Copy out again, unchanged, the listing below from the line that has "runs (R215). -/" through the line that has "(R215, R217, R218). -/".

EXCERPTED RECORDS below:

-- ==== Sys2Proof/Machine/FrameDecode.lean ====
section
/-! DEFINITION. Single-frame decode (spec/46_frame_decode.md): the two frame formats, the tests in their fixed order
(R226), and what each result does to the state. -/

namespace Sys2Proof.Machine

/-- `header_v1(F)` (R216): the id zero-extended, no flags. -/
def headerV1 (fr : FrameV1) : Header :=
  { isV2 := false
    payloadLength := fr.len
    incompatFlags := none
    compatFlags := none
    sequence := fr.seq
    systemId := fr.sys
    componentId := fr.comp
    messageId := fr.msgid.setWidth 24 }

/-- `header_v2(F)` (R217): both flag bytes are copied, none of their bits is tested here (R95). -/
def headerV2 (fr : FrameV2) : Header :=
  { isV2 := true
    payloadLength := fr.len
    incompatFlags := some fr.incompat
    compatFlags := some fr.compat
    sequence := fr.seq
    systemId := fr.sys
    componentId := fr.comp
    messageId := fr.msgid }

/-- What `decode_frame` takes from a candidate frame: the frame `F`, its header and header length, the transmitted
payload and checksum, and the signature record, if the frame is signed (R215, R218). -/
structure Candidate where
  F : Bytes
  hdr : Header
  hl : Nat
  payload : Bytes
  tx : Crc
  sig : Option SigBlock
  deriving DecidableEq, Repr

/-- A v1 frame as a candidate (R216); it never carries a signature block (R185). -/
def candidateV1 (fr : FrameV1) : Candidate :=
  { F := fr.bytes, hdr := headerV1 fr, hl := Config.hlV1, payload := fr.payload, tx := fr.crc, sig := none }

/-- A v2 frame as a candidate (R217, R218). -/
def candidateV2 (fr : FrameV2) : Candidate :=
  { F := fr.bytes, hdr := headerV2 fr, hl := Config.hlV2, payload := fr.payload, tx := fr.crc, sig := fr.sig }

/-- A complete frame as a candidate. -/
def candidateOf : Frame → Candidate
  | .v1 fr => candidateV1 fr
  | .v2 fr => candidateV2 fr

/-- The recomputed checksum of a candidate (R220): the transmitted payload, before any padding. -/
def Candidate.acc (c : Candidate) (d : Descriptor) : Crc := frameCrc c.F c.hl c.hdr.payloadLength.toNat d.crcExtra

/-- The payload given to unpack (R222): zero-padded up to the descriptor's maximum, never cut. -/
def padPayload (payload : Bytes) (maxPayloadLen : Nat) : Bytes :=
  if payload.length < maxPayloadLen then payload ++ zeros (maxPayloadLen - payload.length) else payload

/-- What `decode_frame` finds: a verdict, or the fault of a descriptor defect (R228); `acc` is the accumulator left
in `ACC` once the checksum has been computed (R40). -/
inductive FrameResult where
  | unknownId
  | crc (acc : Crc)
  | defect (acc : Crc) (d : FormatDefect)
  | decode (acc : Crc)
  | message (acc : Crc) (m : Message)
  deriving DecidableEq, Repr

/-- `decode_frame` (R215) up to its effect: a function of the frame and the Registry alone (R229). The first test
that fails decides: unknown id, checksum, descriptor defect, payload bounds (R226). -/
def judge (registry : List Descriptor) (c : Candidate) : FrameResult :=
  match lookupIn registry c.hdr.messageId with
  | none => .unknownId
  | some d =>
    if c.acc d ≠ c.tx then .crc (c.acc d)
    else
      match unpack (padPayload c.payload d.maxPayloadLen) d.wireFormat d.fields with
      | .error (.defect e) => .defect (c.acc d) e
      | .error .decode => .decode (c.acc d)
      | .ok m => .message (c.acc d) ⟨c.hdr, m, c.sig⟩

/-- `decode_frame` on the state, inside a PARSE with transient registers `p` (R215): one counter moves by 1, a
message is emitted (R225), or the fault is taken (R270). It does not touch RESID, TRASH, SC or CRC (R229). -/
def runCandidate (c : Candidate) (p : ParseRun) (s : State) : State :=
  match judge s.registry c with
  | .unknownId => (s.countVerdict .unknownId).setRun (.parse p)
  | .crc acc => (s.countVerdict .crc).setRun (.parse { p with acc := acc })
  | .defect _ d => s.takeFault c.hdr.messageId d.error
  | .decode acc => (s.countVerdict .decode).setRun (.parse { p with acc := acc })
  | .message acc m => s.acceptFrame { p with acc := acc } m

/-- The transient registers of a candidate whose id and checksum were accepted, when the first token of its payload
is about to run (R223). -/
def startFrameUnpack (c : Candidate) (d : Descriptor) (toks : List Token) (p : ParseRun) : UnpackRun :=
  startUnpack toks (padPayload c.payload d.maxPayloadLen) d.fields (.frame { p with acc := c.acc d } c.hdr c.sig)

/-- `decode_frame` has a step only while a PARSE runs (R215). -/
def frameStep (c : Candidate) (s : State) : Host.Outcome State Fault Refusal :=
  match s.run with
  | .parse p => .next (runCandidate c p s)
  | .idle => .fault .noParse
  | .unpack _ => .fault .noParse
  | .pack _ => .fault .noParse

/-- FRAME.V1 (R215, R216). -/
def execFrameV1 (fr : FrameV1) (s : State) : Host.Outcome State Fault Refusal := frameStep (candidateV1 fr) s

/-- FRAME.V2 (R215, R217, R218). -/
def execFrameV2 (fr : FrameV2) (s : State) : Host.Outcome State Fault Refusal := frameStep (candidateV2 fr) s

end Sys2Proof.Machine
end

End of EXCERPTED RECORDS.

_SOLUTION TO THIS TASK_.
/-- `decode_frame` has a step only while a PARSE runs (R215). -/
def frameStep (c : Candidate) (s : State) : Host.Outcome State Fault Refusal :=
  match s.run with
  | .parse p => .next (runCandidate c p s)
  | .idle => .fault .noParse
  | .unpack _ => .fault .noParse
  | .pack _ => .fault .noParse

/-- FRAME.V1 (R215, R216). -/
def execFrameV1 (fr : FrameV1) (s : State) : Host.Outcome State Fault Refusal := frameStep (candidateV1 fr) s

/-- FRAME.V2 (R215, R217, R218). -/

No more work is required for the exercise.